● **WORK INSTRUCTIONS**
From the data below, retype exactly the lines starting with the one that contains "cases cs with" and ending with the one that contains "Set.forall_mem_image.mpr fun c hc => have ⟨_, _, _, h⟩", both included.

*** DATA TO EXAMINE

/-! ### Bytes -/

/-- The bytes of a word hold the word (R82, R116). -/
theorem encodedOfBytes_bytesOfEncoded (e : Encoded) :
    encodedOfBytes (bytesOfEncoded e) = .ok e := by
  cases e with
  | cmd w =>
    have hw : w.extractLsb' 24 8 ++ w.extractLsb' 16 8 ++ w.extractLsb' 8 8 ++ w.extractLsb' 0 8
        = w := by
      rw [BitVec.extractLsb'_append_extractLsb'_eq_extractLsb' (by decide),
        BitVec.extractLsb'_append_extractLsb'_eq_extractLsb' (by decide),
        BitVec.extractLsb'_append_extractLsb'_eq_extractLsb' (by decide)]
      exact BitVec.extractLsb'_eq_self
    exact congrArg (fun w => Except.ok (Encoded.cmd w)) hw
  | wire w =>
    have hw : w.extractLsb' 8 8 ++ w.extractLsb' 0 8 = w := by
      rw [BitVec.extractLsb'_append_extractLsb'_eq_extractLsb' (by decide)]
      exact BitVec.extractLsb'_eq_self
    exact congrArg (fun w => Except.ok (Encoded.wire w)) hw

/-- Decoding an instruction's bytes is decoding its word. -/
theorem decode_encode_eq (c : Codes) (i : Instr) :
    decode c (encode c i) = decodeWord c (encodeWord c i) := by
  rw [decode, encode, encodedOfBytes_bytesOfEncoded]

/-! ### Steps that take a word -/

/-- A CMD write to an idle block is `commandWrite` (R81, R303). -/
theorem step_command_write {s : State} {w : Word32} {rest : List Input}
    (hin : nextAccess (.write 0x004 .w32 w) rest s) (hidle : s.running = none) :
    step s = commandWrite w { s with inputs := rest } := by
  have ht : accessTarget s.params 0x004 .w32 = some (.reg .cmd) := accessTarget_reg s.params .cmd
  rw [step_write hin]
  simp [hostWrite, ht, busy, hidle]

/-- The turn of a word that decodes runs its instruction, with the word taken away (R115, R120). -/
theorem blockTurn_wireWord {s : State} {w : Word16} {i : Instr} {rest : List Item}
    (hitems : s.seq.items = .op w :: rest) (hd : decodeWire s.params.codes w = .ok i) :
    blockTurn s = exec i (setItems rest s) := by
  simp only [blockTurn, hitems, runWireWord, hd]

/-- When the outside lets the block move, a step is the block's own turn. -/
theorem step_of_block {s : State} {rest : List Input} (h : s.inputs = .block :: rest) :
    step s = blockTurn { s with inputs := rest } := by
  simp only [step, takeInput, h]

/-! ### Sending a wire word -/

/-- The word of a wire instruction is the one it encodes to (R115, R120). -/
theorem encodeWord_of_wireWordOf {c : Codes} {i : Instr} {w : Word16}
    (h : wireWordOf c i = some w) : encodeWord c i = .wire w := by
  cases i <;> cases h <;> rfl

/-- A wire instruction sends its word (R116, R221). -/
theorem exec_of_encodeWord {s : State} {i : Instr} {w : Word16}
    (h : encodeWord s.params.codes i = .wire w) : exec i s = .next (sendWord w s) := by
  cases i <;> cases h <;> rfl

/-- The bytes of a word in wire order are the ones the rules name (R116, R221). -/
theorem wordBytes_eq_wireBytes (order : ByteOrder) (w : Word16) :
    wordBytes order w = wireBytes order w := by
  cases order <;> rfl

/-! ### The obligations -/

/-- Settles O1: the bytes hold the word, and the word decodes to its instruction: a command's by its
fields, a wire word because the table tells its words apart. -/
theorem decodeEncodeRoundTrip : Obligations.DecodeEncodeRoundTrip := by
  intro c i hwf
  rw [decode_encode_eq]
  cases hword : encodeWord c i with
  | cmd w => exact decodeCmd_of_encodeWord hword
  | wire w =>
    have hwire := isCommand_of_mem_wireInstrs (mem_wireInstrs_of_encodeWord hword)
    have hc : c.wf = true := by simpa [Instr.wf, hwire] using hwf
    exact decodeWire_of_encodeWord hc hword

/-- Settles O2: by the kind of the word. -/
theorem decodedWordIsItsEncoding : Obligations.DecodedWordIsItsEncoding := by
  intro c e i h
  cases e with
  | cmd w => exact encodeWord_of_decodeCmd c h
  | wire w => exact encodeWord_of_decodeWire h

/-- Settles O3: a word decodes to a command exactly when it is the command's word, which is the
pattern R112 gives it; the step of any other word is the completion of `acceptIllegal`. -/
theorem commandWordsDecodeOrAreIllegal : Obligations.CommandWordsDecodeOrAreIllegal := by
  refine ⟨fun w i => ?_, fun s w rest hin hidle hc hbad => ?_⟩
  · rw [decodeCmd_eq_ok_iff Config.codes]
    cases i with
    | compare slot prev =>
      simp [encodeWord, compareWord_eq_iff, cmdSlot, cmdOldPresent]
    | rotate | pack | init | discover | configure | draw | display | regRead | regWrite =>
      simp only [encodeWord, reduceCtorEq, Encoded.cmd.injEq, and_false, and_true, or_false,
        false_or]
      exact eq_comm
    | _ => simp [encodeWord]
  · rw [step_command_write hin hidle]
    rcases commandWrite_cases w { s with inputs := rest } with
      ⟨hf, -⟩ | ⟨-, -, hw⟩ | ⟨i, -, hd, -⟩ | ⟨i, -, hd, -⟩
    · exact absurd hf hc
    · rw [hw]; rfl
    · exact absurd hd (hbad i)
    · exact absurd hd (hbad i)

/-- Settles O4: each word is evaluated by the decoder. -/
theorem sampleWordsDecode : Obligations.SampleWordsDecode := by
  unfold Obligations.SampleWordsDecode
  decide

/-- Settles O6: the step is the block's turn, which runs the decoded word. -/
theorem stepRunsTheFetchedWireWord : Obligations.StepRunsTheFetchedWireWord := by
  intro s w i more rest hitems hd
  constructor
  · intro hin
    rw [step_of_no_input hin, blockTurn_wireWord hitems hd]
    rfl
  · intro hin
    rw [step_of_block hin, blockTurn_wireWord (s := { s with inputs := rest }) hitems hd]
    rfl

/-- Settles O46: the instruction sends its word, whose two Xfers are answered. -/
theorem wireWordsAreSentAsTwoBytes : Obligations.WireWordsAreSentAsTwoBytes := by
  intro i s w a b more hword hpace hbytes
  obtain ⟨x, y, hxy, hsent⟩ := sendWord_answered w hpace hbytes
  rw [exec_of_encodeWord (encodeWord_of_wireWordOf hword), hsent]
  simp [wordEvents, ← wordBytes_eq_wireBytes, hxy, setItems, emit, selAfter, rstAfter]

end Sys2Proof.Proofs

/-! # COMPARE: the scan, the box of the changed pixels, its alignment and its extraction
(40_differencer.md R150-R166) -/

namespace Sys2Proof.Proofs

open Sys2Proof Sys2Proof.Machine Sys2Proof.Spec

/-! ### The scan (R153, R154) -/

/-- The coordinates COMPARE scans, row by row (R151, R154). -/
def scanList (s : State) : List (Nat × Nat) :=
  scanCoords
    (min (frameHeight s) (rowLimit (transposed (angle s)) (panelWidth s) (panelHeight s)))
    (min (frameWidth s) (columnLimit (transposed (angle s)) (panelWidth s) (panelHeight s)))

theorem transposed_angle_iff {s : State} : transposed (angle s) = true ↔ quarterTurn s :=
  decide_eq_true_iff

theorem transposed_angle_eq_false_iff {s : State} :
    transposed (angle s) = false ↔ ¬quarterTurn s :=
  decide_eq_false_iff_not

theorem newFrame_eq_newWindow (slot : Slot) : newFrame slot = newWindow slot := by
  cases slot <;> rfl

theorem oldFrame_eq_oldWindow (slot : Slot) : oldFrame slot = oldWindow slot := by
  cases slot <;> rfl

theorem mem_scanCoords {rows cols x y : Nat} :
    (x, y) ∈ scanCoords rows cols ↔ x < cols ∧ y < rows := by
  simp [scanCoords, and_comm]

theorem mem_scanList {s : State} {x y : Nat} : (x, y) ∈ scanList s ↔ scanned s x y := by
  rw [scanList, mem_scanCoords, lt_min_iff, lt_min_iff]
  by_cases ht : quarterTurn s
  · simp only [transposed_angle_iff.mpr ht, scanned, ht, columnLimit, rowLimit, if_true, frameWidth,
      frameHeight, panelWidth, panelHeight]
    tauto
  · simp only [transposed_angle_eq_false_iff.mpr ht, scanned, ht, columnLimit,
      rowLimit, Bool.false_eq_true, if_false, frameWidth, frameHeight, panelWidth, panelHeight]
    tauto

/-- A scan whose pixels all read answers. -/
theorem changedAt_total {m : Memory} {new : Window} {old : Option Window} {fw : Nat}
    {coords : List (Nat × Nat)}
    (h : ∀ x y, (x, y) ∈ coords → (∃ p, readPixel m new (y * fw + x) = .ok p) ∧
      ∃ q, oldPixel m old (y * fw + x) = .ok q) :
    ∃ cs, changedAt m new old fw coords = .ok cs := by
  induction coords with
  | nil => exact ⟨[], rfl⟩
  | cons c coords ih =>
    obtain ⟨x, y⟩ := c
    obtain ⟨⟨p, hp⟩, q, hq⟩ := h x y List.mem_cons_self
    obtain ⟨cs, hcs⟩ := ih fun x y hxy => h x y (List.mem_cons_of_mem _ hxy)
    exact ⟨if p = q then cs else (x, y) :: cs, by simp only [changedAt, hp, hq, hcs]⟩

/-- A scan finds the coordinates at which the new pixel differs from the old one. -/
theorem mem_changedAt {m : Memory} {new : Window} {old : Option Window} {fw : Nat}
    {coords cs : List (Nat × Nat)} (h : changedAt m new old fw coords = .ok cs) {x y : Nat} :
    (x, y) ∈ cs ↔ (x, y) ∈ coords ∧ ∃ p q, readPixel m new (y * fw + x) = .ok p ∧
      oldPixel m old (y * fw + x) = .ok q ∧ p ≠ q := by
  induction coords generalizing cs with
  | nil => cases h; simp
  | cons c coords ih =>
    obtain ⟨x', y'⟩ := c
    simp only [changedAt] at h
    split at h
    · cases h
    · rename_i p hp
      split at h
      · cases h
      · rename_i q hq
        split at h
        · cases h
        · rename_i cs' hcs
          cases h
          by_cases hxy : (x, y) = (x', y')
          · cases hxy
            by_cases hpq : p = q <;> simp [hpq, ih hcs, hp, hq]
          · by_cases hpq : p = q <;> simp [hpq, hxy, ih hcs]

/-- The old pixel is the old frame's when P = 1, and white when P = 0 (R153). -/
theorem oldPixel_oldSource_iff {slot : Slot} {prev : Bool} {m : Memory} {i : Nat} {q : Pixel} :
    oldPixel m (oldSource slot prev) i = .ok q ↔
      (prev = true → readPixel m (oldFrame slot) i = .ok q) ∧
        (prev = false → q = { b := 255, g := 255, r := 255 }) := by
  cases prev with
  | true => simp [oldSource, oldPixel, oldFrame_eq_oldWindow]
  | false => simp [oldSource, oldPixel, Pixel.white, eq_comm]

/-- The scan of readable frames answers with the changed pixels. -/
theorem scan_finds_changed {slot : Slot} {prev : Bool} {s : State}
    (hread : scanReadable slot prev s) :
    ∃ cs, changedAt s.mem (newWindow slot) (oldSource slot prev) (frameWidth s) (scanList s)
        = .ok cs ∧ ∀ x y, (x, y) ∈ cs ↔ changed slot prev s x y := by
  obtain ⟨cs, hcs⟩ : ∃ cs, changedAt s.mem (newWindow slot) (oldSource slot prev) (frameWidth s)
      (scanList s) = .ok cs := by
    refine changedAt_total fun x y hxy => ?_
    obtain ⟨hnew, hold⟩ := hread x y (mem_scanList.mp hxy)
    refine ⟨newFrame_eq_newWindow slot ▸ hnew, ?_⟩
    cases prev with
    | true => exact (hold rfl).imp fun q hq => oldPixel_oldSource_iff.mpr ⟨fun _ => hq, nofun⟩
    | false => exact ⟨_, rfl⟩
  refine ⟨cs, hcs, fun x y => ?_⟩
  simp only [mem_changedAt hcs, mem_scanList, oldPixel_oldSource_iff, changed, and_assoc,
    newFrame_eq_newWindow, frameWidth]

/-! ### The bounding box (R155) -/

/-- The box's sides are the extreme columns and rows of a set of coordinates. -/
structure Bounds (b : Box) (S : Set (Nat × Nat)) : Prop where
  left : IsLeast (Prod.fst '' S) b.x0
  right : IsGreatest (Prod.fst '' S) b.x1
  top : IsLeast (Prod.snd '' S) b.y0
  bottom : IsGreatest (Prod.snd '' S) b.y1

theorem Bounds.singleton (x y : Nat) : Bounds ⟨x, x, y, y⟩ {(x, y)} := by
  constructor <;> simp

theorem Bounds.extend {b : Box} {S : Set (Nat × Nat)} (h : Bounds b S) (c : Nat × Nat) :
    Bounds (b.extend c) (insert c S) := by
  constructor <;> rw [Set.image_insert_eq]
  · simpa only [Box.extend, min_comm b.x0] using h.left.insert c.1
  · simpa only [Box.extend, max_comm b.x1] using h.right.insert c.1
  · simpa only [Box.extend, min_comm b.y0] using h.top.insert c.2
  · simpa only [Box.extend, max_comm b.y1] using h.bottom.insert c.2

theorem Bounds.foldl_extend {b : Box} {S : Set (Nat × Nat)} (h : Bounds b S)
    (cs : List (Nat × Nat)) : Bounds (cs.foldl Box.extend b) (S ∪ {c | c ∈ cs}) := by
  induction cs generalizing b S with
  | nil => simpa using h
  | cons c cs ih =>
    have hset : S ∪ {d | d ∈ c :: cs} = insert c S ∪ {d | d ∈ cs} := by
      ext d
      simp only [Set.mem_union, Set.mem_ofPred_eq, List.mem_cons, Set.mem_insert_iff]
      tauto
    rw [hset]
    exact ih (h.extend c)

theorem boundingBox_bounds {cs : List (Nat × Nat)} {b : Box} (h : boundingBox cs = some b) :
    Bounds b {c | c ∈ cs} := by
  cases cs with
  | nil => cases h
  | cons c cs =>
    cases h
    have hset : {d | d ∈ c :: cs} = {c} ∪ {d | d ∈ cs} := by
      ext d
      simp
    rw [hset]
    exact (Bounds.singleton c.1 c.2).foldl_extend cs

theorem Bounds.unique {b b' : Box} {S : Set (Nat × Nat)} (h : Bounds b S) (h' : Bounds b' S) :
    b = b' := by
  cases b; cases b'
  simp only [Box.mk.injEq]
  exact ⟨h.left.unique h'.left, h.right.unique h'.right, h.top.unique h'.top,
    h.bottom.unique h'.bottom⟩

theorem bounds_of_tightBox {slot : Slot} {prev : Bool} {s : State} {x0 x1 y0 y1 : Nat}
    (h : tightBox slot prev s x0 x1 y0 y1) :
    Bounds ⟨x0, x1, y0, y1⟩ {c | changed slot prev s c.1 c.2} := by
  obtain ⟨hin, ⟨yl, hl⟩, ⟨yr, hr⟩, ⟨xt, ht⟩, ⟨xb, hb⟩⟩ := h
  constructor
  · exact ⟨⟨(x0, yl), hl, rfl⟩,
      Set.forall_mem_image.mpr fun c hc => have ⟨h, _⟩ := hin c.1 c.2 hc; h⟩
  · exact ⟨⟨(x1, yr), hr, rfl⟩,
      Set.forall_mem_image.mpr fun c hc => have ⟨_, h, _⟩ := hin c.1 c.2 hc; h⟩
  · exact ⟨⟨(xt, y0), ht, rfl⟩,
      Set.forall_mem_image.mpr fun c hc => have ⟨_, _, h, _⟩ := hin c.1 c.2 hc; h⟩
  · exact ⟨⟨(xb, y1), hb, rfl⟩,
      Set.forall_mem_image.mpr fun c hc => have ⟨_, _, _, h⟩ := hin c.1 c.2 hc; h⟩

******
*** DATA TO EXAMINE

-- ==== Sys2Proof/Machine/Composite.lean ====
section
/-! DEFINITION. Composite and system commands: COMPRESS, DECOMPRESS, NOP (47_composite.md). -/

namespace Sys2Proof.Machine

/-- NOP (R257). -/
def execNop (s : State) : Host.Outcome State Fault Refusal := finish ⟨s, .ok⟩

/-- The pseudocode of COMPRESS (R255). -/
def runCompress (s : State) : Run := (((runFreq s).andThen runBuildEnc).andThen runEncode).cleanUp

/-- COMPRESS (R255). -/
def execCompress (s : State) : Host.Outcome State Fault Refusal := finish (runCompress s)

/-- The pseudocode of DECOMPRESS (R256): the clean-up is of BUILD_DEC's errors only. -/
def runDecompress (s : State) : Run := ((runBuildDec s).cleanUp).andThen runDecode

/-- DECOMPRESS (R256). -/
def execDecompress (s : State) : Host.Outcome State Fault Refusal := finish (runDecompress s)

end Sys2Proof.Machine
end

******
*** DATA TO EXAMINE

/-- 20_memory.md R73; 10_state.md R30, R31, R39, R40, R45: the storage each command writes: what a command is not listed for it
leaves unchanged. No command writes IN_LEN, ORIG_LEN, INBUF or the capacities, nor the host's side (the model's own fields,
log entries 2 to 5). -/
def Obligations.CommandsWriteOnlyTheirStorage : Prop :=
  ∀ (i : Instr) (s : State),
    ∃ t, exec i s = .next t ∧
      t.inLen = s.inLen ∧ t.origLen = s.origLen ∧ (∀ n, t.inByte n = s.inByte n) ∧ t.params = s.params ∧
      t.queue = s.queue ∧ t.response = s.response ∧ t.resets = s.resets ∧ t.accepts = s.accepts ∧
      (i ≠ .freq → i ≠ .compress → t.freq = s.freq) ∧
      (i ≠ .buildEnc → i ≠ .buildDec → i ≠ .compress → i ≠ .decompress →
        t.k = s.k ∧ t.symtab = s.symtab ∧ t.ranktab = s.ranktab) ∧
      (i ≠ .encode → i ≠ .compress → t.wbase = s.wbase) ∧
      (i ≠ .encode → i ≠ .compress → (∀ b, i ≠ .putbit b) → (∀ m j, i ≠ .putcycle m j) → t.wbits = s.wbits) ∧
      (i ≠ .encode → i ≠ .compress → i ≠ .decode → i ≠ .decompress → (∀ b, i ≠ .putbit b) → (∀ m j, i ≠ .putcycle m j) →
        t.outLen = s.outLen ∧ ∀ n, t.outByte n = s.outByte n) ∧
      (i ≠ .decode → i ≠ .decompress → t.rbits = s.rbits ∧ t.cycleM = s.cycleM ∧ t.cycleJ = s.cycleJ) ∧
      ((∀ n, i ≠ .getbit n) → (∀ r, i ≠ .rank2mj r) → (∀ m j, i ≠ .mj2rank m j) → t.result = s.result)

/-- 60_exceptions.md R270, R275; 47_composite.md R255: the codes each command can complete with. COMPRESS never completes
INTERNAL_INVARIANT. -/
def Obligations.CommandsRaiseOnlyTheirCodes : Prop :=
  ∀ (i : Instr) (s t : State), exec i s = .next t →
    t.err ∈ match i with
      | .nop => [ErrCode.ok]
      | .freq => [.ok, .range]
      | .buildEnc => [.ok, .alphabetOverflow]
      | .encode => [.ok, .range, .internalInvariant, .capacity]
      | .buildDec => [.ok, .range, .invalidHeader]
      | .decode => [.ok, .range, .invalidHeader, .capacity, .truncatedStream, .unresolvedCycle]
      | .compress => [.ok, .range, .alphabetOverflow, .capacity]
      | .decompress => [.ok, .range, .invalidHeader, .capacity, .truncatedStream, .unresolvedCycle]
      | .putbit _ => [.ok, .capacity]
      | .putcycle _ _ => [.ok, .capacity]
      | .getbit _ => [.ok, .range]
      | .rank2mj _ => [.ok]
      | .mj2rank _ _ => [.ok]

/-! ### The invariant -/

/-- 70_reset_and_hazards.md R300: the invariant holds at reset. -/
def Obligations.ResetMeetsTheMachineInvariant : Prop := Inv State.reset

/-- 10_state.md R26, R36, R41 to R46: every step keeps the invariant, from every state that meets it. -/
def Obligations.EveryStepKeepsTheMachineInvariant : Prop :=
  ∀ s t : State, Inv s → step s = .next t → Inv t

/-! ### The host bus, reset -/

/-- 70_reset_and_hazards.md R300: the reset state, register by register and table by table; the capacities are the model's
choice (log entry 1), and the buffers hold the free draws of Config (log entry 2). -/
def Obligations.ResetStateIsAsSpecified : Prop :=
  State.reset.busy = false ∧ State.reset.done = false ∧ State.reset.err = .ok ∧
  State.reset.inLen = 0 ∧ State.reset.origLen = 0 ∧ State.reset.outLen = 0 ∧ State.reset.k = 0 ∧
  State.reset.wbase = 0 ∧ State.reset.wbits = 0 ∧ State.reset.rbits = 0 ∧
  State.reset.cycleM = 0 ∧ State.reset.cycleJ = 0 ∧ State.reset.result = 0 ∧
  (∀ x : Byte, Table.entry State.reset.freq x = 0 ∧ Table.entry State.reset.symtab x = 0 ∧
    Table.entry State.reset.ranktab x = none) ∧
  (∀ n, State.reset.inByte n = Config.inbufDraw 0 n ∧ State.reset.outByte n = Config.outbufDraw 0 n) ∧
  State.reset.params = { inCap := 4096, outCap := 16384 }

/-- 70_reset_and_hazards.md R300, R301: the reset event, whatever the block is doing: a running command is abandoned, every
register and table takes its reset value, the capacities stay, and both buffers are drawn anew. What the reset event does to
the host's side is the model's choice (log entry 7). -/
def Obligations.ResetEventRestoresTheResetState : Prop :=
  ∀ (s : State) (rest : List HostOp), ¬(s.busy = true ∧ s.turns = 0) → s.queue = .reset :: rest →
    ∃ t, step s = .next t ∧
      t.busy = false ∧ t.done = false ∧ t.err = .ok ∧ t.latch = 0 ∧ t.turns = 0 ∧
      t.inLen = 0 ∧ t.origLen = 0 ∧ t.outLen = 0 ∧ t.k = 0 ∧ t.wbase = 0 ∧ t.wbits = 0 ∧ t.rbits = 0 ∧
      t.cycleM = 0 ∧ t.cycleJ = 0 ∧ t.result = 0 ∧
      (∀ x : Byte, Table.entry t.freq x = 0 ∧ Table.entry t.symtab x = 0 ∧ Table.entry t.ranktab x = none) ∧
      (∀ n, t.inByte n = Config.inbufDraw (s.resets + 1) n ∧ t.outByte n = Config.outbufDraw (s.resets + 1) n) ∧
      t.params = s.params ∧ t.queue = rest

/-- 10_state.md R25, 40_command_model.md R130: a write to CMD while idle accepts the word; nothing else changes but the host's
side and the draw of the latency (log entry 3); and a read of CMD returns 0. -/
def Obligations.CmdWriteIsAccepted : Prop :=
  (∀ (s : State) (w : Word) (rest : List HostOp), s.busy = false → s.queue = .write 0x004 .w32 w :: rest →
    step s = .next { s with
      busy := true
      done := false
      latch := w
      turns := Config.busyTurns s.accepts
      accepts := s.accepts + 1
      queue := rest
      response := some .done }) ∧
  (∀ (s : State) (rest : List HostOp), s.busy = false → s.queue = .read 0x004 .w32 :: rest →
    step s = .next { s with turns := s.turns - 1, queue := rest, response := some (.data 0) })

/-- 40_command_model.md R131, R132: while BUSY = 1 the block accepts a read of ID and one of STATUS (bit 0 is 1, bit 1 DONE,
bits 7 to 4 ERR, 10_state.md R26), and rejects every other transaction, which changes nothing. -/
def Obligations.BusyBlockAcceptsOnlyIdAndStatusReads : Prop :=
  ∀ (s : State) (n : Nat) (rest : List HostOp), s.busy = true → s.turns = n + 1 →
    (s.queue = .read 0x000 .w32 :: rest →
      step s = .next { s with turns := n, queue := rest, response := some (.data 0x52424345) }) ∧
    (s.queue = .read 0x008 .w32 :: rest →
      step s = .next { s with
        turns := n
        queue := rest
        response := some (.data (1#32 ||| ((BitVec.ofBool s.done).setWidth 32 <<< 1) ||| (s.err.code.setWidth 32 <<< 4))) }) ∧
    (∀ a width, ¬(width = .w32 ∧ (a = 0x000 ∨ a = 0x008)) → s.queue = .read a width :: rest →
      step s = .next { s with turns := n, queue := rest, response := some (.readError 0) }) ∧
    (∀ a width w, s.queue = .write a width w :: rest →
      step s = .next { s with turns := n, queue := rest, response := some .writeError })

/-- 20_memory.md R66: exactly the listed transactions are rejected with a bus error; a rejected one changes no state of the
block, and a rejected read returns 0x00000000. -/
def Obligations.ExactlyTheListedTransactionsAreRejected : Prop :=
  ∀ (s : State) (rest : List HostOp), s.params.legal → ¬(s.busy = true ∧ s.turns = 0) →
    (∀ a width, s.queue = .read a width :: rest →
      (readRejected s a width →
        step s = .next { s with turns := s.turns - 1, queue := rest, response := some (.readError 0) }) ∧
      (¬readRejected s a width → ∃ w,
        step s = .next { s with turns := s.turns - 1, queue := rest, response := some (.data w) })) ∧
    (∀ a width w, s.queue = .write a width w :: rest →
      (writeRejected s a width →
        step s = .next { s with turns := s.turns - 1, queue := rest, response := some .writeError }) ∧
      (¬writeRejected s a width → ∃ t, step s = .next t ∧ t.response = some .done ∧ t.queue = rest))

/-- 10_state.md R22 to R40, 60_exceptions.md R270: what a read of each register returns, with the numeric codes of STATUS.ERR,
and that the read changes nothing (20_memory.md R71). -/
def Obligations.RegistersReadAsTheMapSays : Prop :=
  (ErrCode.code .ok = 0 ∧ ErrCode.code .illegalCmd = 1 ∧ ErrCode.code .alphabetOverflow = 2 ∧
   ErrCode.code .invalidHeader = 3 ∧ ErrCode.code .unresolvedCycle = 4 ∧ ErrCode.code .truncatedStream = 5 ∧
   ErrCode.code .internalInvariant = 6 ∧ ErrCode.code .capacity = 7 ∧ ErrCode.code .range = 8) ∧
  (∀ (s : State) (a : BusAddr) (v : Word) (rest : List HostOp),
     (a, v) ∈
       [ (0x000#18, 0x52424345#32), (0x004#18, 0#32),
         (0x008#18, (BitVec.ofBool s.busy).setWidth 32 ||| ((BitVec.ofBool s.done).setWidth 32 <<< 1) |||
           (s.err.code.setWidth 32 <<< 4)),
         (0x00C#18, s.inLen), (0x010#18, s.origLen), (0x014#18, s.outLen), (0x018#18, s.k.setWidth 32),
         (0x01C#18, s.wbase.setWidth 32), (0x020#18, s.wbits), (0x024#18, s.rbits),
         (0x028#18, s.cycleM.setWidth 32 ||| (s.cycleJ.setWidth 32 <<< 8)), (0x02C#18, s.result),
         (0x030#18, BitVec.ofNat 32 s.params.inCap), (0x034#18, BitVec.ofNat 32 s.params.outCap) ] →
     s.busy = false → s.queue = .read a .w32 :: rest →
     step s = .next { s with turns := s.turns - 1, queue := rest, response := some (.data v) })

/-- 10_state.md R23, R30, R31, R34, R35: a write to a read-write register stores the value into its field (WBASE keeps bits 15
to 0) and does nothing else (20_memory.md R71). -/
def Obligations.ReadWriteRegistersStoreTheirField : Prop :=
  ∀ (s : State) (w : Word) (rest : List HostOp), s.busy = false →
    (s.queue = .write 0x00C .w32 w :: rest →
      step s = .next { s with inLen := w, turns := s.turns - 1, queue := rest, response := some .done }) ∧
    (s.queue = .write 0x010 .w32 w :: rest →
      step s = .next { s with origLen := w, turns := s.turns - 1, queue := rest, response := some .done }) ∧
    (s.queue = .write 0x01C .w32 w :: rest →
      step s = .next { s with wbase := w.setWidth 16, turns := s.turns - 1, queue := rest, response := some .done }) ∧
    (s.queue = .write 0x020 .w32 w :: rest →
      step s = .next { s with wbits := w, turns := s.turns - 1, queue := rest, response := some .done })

******

● **FINAL ANSWER**
  cases cs with
  | nil => cases h
  | cons c cs =>
    cases h
    have hset : {d | d ∈ c :: cs} = {c} ∪ {d | d ∈ cs} := by
      ext d
      simp
    rw [hset]
    exact (Bounds.singleton c.1 c.2).foldl_extend cs

theorem Bounds.unique {b b' : Box} {S : Set (Nat × Nat)} (h : Bounds b S) (h' : Bounds b' S) :
    b = b' := by
  cases b; cases b'
  simp only [Box.mk.injEq]
  exact ⟨h.left.unique h'.left, h.right.unique h'.right, h.top.unique h'.top,
    h.bottom.unique h'.bottom⟩

theorem bounds_of_tightBox {slot : Slot} {prev : Bool} {s : State} {x0 x1 y0 y1 : Nat}
    (h : tightBox slot prev s x0 x1 y0 y1) :
    Bounds ⟨x0, x1, y0, y1⟩ {c | changed slot prev s c.1 c.2} := by
  obtain ⟨hin, ⟨yl, hl⟩, ⟨yr, hr⟩, ⟨xt, ht⟩, ⟨xb, hb⟩⟩ := h
  constructor
  · exact ⟨⟨(x0, yl), hl, rfl⟩,
      Set.forall_mem_image.mpr fun c hc => have ⟨h, _⟩ := hin c.1 c.2 hc; h⟩
  · exact ⟨⟨(x1, yr), hr, rfl⟩,
      Set.forall_mem_image.mpr fun c hc => have ⟨_, h, _⟩ := hin c.1 c.2 hc; h⟩
  · exact ⟨⟨(xt, y0), ht, rfl⟩,
      Set.forall_mem_image.mpr fun c hc => have ⟨_, _, h, _⟩ := hin c.1 c.2 hc; h⟩
  · exact ⟨⟨(xb, y1), hb, rfl⟩,
      Set.forall_mem_image.mpr fun c hc => have ⟨_, _, _, h⟩ := hin c.1 c.2 hc; h⟩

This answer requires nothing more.